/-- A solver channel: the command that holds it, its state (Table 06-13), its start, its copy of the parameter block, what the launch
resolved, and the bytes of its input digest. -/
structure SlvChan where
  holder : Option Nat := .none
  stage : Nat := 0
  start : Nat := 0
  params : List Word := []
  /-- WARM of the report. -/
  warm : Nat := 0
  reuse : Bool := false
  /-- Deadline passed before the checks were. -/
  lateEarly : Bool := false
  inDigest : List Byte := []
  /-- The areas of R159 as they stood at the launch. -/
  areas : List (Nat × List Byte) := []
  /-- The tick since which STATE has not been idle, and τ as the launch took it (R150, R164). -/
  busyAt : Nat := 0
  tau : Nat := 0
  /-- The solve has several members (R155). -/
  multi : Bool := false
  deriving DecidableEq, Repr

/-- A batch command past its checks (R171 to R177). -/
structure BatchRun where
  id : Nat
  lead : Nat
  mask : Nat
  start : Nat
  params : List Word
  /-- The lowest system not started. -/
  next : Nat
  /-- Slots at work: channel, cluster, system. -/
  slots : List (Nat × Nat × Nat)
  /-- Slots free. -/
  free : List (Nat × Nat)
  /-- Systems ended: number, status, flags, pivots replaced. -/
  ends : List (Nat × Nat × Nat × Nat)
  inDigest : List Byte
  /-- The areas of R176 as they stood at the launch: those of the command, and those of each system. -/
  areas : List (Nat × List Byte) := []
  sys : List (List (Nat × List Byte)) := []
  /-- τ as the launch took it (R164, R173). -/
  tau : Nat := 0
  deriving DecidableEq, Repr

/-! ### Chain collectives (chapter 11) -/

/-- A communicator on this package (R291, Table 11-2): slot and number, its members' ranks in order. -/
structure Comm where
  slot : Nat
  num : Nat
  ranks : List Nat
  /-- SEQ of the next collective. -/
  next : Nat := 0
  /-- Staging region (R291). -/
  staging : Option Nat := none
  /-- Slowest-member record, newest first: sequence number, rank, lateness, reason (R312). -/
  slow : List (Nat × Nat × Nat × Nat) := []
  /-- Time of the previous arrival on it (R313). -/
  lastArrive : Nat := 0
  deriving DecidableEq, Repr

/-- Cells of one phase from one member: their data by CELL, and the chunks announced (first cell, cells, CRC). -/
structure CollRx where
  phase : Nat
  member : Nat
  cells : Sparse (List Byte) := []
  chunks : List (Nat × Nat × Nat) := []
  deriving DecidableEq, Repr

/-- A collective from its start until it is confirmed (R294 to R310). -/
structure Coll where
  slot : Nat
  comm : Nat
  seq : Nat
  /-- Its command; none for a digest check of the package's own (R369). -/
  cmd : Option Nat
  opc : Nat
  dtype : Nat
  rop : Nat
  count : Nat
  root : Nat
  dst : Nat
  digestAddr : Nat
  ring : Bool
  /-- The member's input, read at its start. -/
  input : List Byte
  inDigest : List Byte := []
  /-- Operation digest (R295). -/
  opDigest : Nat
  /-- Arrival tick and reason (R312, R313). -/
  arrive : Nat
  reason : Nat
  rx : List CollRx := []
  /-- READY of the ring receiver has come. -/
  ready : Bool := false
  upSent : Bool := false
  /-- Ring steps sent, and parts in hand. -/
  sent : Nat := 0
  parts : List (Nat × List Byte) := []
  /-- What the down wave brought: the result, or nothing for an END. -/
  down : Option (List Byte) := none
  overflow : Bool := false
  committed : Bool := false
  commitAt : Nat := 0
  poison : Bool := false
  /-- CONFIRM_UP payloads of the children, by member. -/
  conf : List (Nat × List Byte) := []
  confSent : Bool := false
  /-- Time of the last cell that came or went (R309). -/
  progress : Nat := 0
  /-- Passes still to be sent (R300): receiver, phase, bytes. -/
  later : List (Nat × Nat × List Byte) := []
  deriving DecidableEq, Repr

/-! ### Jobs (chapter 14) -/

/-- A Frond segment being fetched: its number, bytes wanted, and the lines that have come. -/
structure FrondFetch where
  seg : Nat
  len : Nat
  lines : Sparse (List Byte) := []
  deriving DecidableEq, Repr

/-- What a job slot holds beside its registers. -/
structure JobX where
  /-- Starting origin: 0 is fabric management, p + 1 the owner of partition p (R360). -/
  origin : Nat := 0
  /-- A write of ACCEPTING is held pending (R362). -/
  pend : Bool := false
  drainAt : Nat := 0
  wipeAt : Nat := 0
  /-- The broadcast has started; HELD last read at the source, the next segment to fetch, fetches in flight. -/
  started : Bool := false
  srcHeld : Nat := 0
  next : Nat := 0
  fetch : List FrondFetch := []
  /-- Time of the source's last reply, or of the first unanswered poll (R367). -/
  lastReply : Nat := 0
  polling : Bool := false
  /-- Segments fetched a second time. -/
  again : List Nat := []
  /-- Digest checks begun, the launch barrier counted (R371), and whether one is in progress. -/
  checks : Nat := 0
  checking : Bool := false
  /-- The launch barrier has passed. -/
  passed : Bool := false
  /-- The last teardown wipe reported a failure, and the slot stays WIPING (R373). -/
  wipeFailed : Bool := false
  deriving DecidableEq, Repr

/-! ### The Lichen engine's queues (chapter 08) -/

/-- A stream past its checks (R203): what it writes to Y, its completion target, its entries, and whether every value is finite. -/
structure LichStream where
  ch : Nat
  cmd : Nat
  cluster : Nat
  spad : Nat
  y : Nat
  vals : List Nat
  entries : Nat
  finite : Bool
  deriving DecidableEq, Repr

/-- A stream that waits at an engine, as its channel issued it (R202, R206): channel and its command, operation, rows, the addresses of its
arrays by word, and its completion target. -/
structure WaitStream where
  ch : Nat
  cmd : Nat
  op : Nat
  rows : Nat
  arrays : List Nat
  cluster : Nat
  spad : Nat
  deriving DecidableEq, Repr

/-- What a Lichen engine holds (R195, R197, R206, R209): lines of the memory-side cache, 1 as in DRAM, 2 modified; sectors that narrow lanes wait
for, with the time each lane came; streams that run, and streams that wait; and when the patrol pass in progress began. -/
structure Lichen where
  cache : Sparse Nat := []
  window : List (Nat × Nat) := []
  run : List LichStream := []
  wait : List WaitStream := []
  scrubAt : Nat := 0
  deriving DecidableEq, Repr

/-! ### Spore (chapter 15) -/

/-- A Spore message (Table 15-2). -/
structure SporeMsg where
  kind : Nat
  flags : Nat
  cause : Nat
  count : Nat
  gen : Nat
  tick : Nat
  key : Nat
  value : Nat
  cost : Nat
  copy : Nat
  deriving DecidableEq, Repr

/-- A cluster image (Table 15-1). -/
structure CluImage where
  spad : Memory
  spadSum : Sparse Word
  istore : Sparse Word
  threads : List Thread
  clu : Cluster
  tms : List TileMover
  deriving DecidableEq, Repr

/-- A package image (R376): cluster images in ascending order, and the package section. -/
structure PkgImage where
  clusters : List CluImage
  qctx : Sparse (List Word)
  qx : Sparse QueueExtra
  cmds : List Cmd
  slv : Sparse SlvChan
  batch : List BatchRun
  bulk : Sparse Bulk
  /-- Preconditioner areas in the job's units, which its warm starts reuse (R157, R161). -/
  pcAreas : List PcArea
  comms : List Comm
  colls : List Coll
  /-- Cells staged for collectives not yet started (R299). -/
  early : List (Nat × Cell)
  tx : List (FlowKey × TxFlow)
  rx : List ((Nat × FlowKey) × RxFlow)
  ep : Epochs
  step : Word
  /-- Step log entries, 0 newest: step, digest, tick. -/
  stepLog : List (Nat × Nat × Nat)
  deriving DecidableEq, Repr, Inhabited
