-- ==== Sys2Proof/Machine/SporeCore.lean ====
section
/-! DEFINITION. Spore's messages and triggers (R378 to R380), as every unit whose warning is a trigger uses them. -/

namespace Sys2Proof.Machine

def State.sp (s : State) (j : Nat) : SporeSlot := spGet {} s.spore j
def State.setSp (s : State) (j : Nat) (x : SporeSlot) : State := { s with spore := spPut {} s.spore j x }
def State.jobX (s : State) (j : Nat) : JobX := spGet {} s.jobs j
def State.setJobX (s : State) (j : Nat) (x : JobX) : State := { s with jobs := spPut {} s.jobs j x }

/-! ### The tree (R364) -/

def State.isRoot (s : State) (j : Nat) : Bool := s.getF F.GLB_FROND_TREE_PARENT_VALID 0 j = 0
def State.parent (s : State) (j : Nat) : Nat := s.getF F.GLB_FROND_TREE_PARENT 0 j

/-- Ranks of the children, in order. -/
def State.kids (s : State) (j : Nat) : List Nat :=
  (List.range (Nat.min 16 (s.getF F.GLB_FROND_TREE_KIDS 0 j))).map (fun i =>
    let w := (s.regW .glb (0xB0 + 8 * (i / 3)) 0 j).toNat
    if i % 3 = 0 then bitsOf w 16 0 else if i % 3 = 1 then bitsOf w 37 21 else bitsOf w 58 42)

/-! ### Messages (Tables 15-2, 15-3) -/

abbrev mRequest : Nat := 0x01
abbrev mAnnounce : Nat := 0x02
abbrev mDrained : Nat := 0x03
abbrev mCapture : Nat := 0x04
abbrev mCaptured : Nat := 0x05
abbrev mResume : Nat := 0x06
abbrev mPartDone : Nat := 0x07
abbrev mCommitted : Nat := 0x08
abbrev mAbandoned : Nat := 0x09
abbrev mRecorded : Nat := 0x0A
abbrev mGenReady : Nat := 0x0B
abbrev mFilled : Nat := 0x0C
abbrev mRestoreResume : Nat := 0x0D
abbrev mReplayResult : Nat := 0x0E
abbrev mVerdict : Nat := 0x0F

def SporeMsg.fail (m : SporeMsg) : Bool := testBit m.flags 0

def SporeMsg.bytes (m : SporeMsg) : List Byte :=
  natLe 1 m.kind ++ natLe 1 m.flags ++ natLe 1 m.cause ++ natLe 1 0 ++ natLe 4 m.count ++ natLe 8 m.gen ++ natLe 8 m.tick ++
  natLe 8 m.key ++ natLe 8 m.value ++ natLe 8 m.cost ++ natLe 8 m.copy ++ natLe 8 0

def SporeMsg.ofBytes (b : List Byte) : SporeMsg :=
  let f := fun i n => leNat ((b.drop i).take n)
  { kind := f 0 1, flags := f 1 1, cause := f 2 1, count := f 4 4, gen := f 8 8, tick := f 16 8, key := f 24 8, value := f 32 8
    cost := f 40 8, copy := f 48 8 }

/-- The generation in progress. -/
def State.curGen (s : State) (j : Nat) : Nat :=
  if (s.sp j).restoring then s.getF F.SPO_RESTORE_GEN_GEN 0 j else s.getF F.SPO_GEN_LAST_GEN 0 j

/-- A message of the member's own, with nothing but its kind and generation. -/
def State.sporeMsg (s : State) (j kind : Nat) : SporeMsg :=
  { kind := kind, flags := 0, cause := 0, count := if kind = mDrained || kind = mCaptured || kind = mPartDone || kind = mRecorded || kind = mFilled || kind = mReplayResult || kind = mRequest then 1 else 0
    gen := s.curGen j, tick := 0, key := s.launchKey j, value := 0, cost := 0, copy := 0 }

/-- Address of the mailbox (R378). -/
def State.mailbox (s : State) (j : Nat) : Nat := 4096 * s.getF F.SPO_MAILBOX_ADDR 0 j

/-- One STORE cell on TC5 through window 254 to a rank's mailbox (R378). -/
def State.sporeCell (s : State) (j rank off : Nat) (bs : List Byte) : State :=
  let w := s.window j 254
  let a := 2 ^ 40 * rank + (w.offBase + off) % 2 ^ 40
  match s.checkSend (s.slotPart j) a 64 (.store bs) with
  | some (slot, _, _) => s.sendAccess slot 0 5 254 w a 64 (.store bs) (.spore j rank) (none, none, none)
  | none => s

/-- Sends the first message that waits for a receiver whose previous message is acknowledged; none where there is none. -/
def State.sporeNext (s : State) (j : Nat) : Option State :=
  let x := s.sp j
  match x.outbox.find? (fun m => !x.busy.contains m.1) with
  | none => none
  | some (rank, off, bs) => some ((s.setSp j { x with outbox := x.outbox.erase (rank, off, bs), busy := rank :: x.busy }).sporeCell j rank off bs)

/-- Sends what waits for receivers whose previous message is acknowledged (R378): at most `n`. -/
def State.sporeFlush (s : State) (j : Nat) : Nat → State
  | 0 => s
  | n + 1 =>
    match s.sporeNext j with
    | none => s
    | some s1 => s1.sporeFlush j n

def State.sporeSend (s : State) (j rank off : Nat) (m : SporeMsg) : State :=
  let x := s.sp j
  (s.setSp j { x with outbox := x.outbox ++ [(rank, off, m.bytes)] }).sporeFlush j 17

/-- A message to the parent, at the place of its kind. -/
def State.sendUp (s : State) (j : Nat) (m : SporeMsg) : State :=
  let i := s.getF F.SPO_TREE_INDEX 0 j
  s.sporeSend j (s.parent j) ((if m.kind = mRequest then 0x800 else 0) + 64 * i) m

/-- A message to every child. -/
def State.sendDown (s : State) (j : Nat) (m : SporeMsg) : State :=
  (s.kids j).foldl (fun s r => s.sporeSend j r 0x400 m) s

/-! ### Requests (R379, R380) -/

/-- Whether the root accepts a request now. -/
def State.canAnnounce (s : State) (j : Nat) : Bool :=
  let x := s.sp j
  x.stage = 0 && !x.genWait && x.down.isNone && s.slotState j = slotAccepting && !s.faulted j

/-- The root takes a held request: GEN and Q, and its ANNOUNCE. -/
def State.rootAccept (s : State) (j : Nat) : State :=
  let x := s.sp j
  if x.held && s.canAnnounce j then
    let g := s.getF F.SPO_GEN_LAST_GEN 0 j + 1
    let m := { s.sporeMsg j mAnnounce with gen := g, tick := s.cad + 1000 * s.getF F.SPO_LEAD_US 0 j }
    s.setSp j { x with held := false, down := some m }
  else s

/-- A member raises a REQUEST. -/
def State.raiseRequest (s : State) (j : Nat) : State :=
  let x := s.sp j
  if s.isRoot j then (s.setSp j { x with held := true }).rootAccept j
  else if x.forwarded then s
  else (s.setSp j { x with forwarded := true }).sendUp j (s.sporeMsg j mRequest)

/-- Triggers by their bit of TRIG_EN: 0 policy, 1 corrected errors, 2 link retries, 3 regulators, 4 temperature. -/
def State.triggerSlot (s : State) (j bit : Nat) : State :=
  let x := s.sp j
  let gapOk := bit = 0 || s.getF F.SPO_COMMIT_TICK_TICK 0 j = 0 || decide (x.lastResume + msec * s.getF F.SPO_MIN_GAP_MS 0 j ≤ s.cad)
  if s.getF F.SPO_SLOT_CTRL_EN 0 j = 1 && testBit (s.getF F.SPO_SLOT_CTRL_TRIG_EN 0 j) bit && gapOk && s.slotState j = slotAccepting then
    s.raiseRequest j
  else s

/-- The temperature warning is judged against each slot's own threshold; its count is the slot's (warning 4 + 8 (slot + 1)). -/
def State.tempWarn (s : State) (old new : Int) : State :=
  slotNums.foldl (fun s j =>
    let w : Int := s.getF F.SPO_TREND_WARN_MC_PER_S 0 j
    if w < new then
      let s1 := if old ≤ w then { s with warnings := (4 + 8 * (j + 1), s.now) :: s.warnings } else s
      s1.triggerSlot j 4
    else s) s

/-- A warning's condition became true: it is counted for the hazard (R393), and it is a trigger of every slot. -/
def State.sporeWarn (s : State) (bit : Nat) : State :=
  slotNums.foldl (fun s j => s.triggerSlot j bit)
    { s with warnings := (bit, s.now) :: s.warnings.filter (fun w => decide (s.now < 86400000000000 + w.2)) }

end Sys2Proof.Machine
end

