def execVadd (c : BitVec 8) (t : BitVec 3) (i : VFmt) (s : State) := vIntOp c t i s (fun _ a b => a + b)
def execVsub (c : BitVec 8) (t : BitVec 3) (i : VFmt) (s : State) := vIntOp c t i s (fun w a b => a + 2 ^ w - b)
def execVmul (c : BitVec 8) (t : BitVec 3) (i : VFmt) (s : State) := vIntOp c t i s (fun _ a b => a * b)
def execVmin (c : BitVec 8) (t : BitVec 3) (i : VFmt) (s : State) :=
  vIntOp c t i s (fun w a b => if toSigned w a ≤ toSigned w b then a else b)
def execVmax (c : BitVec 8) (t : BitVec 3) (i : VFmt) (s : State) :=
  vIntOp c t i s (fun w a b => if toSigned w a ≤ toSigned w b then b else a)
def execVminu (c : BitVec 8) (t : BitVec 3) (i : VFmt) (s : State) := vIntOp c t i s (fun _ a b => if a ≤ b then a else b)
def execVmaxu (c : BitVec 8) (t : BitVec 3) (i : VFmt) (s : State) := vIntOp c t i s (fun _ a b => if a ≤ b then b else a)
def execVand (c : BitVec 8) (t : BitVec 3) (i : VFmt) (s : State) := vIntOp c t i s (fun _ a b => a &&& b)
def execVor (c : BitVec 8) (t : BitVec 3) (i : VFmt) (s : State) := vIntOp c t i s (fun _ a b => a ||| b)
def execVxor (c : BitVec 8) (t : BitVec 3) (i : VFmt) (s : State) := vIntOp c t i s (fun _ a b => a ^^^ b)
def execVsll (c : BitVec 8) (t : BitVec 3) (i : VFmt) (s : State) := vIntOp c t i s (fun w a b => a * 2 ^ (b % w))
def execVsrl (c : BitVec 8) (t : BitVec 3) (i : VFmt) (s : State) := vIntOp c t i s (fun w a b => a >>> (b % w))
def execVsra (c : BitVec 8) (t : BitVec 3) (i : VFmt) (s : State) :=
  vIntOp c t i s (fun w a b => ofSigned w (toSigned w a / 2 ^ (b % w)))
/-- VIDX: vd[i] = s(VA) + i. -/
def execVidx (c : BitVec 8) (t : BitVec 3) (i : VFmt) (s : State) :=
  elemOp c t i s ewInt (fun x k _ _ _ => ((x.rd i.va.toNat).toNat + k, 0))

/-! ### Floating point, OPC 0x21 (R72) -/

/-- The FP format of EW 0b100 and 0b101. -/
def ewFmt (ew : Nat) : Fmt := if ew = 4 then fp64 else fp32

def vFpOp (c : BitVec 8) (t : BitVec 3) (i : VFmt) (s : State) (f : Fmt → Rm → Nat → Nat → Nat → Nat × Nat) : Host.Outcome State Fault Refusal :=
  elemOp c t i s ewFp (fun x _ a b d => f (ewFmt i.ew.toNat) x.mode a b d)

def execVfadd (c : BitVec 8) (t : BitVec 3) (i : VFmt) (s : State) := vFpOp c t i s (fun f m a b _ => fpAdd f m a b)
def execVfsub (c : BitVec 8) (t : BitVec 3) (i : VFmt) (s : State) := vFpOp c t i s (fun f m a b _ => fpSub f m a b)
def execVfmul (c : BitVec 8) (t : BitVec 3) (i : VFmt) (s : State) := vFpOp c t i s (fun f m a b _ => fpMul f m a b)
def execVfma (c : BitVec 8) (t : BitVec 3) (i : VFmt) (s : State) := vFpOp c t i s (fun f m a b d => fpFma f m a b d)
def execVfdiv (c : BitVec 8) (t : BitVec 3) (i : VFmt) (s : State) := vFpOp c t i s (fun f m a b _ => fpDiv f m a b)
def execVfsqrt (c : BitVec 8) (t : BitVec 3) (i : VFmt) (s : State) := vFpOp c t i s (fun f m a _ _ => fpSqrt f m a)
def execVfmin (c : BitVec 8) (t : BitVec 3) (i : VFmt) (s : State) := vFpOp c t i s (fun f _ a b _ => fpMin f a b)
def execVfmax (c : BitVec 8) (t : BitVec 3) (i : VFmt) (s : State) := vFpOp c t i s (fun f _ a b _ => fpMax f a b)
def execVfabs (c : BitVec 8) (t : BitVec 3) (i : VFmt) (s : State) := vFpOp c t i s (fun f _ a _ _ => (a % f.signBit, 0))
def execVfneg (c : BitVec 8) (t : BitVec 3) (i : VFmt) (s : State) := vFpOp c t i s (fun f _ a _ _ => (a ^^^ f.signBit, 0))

→ Activity:
Copy the stretch of the records above that runs from the line with "region (R291). -/" through the line with "have come. -/". Both end lines belong in the copy, and nothing else does.

→ Response:
  /-- Staging region (R291). -/
  staging : Option Nat := none
  /-- Slowest-member record, newest first: sequence number, rank, lateness, reason (R312). -/
  slow : List (Nat × Nat × Nat × Nat) := []
  /-- Time of the previous arrival on it (R313). -/
  lastArrive : Nat := 0
  deriving DecidableEq, Repr

/-- Cells of one phase from one member: their data by CELL, and the chunks announced (first cell, cells, CRC). -/
structure CollRx where
  phase : Nat
  member : Nat
  cells : Sparse (List Byte) := []
  chunks : List (Nat × Nat × Nat) := []
  deriving DecidableEq, Repr

/-- A collective from its start until it is confirmed (R294 to R310). -/
structure Coll where
  slot : Nat
  comm : Nat
  seq : Nat
  /-- Its command; none for a digest check of the package's own (R369). -/
  cmd : Option Nat
  opc : Nat
  dtype : Nat
  rop : Nat
  count : Nat
  root : Nat
  dst : Nat
  digestAddr : Nat
  ring : Bool
  /-- The member's input, read at its start. -/
  input : List Byte
  inDigest : List Byte := []
  /-- Operation digest (R295). -/
  opDigest : Nat
  /-- Arrival tick and reason (R312, R313). -/
  arrive : Nat
  reason : Nat
  rx : List CollRx := []
  /-- READY of the ring receiver has come. -/
  ready : Bool := false
  upSent : Bool := false
  /-- Ring steps sent, and parts in hand. -/
  sent : Nat := 0
  parts : List (Nat × List Byte) := []
  /-- What the down wave brought: the result, or nothing for an END. -/
  down : Option (List Byte) := none
  overflow : Bool := false
  committed : Bool := false
  commitAt : Nat := 0
  poison : Bool := false
  /-- CONFIRM_UP payloads of the children, by member. -/
  conf : List (Nat × List Byte) := []
  confSent : Bool := false
  /-- Time of the last cell that came or went (R309). -/
  progress : Nat := 0
  /-- Passes still to be sent (R300): receiver, phase, bytes. -/
  later : List (Nat × Nat × List Byte) := []
  deriving DecidableEq, Repr

/-! ### Jobs (chapter 14) -/

/-- A Frond segment being fetched: its number, bytes wanted, and the lines that have come. -/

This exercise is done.